Сотрудники дескриптивных секций занимаются исследованием того, каким язык может стать в будущем, а не того, каким он должен быть, как это делают нормативисты. Все научные сотрудники кафедры прикреплены к определенному отделению, но некоторые принимают участие в исследованиях, ведущихся сразу несколькими отделениями. Например, существует группа, рассматривающая развитие «кебаб-норвежского», «сальса-норвежского» и других этнолектов, которые, возможно, возникнут в Норвегии, становящейся все более многоязычной и многокультурной страной.

Пол работает в отделении футуристической морфологии, в дескриптивной секции. Область исследований Пола – морфология будущего, он пытается предсказать, как будут выглядеть парадигмы склонений и спряжений через десять лет, через двадцать лет, через семьдесят лет, через сто лет. Пол и его ближайшие коллеги уделяют большое значение подробному документированию взаимовлияния языковых форм и историческому развитию языка, с тем чтобы можно было предсказать, как будут распространяться возникшие в результате языковых изменений формы. Когда форма местоимения «ихний» окончательно вытеснит форму «их»? Каким окажется ареал распространения этой формы?
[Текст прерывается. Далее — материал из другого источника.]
-- ==== Sys2Proof/Machine/Schedule.lean ====
section
/-! DEFINITION. Message schedule expansion: EXP i (spec/41). -/
namespace Sys2Proof.Machine

/-- The value `EXP n` gives `W[n]` (41 R100). -/
def State.expandedWord (s : State) (n : Nat) : Word :=
  expandWord (s.wVal (n - 16)) (s.wVal (n - 15)) (s.wVal (n - 7)) (s.wVal (n - 2))

/-- EXP i (41 R100). An operand outside 16 to 79 is an illegal encoding (30 R74, 60 R154); the decoder never gives one
(log 7). -/
def execExp (i : BitVec 7) (s : State) : Host.Outcome State Fault Refusal :=
  if expIndexOk i then
    s.afterReads (expReads i.toNat) (s.writeW i.toNat (s.expandedWord i.toNat)).advance
  else .fault (.illegalMicroOp (microWord 0b001#3 i) s.pc)

end Sys2Proof.Machine
end

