-- ==== Sys2Proof/Machine/Microprogram.lean ====
section
/-! DEFINITION. The pseudo-operations of 30 R77, running a list of instructions, the listing syntax of 30 R76, and the
cause codes of 60 R152. -/
namespace Sys2Proof.Machine

/-- `SCHED`: EXP 16 to EXP 79 (30 R77). -/
def sched : List Instr := (List.range 64).map fun k => .exp (BitVec.ofNat 7 (16 + k))

/-- `RND 0` to `RND (n-1)`. -/
def rounds (n : Nat) : List Instr := (List.range n).map fun r => .rnd (BitVec.ofNat 7 r)

/-- `COMPRESS`: INIT, then RND 0 to RND 79 (30 R77). -/
def compress : List Instr := .init :: rounds 80

/-- `FINAL`: FIN, SER (30 R77). -/
def final : List Instr := [.fin, .ser]

/-- `CORE`: the whole of `UROM` (30 R77, 44 R136). -/
def coreProgram : List Instr := .asm :: (sched ++ compress ++ final ++ [.halt])

/-- Instructions applied one after another, by the rules, to a state. -/
def execSeq : List Instr → State → Host.Outcome State Fault Refusal
  | [], s => .next s
  | i :: is, s =>
    match exec i s with
    | .next t => execSeq is t
    | .fault f => .fault f
    | .refused r => .refused r

/-- The listing of a micro-operation: its mnemonic, and for EXP and RND the index in decimal (30 R76). -/
def listing : Instr → String
  | .asm => "ASM"
  | .exp i => "EXP " ++ toString i.toNat
  | .init => "INIT"
  | .rnd r => "RND " ++ toString r.toNat
  | .fin => "FIN"
  | .ser => "SER"
  | .halt => "HALT"
  | .start => "START"

/-- A listing line with its `UROM` address (30 R76). -/
def listingLine (p : Nat) (i : Instr) : String := toString p ++ ": " ++ listing i

/-- The cause code of a fault (60 R152). The fetch of a `pc` never held has none. -/
def faultCode : Fault → Option Nat
  | .unwrittenRead _ => some 2
  | .illegalMicroOp _ _ => some 3
  | .noMicroOp _ => none

/-- The cause code of an outcome of an instruction or a step: 0 is no error (60 R152). A refusal has none. -/
def outcomeCode : Host.Outcome State Fault Refusal → Option Nat
  | .next _ => some 0
  | .fault f => faultCode f
  | .refused _ => none

/-- The cause code of a host access: a refused read has the code of `UnwrittenRead` (60 R153), every other answer 0. -/
def replyCode : HostReply → Nat
  | .refused _ => 2
  | .status _ | .byte _ | .ctrl _ => 0

end Sys2Proof.Machine
end

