-- ==== Sys2Proof/Tests/Slice0.lean ====
section
/-! SUPPORT. The model's own tests. Expected results are from spec/95 (its section is named at each test) or worked out
by hand from a rule. The second part shows, for every obligation with hypotheses, states and operands that meet them. -/
namespace Sys2Proof.Tests
open Sys2Proof.Machine Sys2Proof.Safety Sys2Proof.Laws

/-! Small states -/

/-- Input R of 95 section 4: M[k] = k. -/
def ramp : Memory := (List.range 96).map fun k => (k, BitVec.ofNat 8 k)

/-- Just after START with input R, unwritten reads faulting. -/
def started : State := { State.reset with m := ramp, unwrittenReads := .fault, busy := true }

/-- A running call with every register written: `x` = IV, `W` and `HV` zero but where a test sets them. -/
def filled : State :=
  { started with
    w := Vector.replicate 80 ⟨0#64, true⟩
    x := written8 iv
    hv := written8 fun _ => 0#64
    pc := 66#8 }

/-- A finished call: `OUT[k]` = k + 1. -/
def finished : State :=
  { filled with out := (List.range 64).map (fun k => (k, BitVec.ofNat 8 (k + 1))), busy := false, done := true, pc := 148#8 }

/-- Idle, with the given events to come. -/
def idle (es : List Event) : State := { State.reset with agenda := es }

/-- One field of the next state an instruction gives. -/
def got {α : Type} (i : Instr) (s : State) (f : State → α) : Option α := (nextOf (exec i s)).map f

/-- One field of the next state a step gives. -/
def stepped {α : Type} (s : State) (f : State → α) : Option α := (nextOf (step s)).map f

/-! Well-formedness: each check refuses an ill-formed term -/

theorem test_wf_exp_below : (Instr.exp 15#7).wf = false := by decide
theorem test_wf_exp_above : (Instr.exp 80#7).wf = false := by decide
theorem test_wf_rnd_above : (Instr.rnd 80#7).wf = false := by decide
theorem test_wf_bounds : (Instr.exp 16#7).wf = true ∧ (Instr.exp 79#7).wf = true ∧ (Instr.rnd 0#7).wf = true ∧
    (Instr.rnd 79#7).wf = true := by decide

/-! Decoding: words written out bit by bit (95 section 10) -/

theorem test_decode_asm : decode (.micro 0b0000000000#10) = .ok .asm := by decide
theorem test_decode_exp16 : decode (.micro 0b0010010000#10) = .ok (.exp 16#7) := by decide
theorem test_decode_exp63 : decode (.micro 0b0010111111#10) = .ok (.exp 63#7) := by decide
theorem test_decode_exp79 : decode (.micro 0b0011001111#10) = .ok (.exp 79#7) := by decide
theorem test_decode_init : decode (.micro 0b0100000000#10) = .ok .init := by decide
theorem test_decode_rnd0 : decode (.micro 0b0110000000#10) = .ok (.rnd 0#7) := by decide
theorem test_decode_rnd16 : decode (.micro 0b0110010000#10) = .ok (.rnd 16#7) := by decide
theorem test_decode_rnd79 : decode (.micro 0b0111001111#10) = .ok (.rnd 79#7) := by decide
theorem test_decode_fin : decode (.micro 0b1000000000#10) = .ok .fin := by decide
theorem test_decode_ser : decode (.micro 0b1010000000#10) = .ok .ser := by decide
theorem test_decode_halt : decode (.micro 0b1100000000#10) = .ok .halt := by decide
theorem test_decode_start : decode (.ctrl 0b1#1) = .ok .start := by decide
theorem test_decode_no_command : decode (.ctrl 0b0#1) = .error .noCommand := by decide

/-- The illegal words of 95 section 10. -/
theorem test_decode_illegal : ∀ u ∈ [0x001#10, 0x07F#10, 0x080#10, 0x08F#10, 0x0D0#10, 0x0FF#10, 0x101#10, 0x1D0#10,
    0x1FF#10, 0x201#10, 0x281#10, 0x301#10, 0x380#10, 0x3FF#10], decode (.micro u) = .error (.illegalMicroOp u) := by
  decide

theorem test_encode_exp63 : encode (.exp 63#7) = .micro 0x0BF#10 := by decide
theorem test_encode_rnd15 : encode (.rnd 15#7) = .micro 0x18F#10 := by decide

/-- Words of the opcode table as its rows number them; EXP with `idx` 0 is no instruction (30 R74). -/
theorem test_table_words : decodeTableWord 16 0x1CF = some (.rnd 79#7) ∧ decodeTableWord 16 0x080 = none ∧
    decodeTableWord 16 0x400 = none ∧ decodeTableWord 8 1 = some .start ∧ decodeTableWord 8 0 = none := by decide

/-- Places in UROM (44 R136). -/
theorem test_urom : urom 0 = some 0x000#10 ∧ urom 64 = some 0x0CF#10 ∧ urom 80 = some 0x18E#10 ∧
    urom 145 = some 0x1CF#10 ∧ urom 149 = none := by decide

/-- The listing syntax of 30 R76. -/
theorem test_listing : listingLine 66 (.rnd 0#7) = "66: RND 0" := by decide

/-! The word operations (95 section 3) -/

theorem test_rotr : rotr 0x0123456789abcdef#64 61 = 0x091a2b3c4d5e6f78#64 := by decide
theorem test_sigma0 : smallSigma0 0x0123456789abcdef#64 = 0x6f92c77c6c4f1aa1#64 := by decide
theorem test_sigma1 : smallSigma1 0x0123456789abcdef#64 = 0x70a3460dbbd4317a#64 := by decide
theorem test_Sigma0 : bigSigma0 0x0123456789abcdef#64 = 0xb7c57a100c7ec1ab#64 := by decide
theorem test_Sigma1 : bigSigma1 0x0123456789abcdef#64 = 0x7703112333475567#64 := by decide
theorem test_Ch : choose 0x510e527fade682d1#64 0x9b05688c2b3e6c1f#64 0x1f83d9abfb41bd6b#64 = 0x1f85c98c7b273d3b#64 := by
  decide
theorem test_Maj : majority 0x6a09e667f3bcc908#64 0xbb67ae8584caa73b#64 0x3c6ef372fe94f82b#64 = 0x3a6fe667f69ce92b#64 :=
  by decide
theorem test_be64 : be64 0x01#8 0x23#8 0x45#8 0x67#8 0x89#8 0xab#8 0xcd#8 0xef#8 = 0x0123456789abcdef#64 := by decide
theorem test_byteOf : byteOf 0 0x0123456789abcdef#64 = 0x01#8 ∧ byteOf 7 0x0123456789abcdef#64 = 0xef#8 := by decide

/-! The instructions -/

set_option maxRecDepth 4000 in
/-- 95 section 4, input R. -/
theorem test_asm_words : got .asm started (fun t => (t.wVal 0, t.wVal 11)) =
    some (0x0001020304050607#64, 0x58595a5b5c5d5e5f#64) := by decide

set_option maxRecDepth 4000 in
/-- 40 R91, and the words ASM leaves unwritten. -/
theorem test_asm_padding : got .asm started (fun t => (t.wVal 12, t.wVal 14, t.wVal 15, t.isWritten (.w 16))) =
    some (0x8000000000000000#64, 0#64, 0x300#64, false) := by decide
В данный момент Пол изучает сильные глаголы. Некоторые формы спряжений подвергались изменениям на протяжении длительного времени. Исконно причастные формы на «-л» в сложном перфекте обособились в большинстве диалектов как формы простого прошедшего времени: ходил/ходила, купил/купила,а старые же деепричастные формы в некоторых диалектах и просторечии образовали своего рода перфект, который все больше проникает в речь образованных людей: выпивши, поспавши.

Пол каждый день корпит над огромными обзорными таблицами в «Excel», изображающими развитие сильных глаголов в норвежском языке со времен древненорвежского до наших дней. Он сравнивает все формы с тенденциями, отраженными в современных текстах из лингвистических корпусов, фиксирующих в том числе детскую и молодежную речь. Наряду с представителями других стран он участвует и в совместных международных проектах, посвященных исследованиям сильных глаголов во всех германских языках (единственных, где существует разница между сильными и слабыми глаголами). Временами Пола Бентсена просто воротит от сильных глаголов.

На кафедре футуристической лингвистики каждый этаж имеет свой цвет. В отделе фонологии синие стены, диваны и шторы, в отделе морфологии все выдержано в желтых тонах, а в отделе синтаксиса – в зеленых.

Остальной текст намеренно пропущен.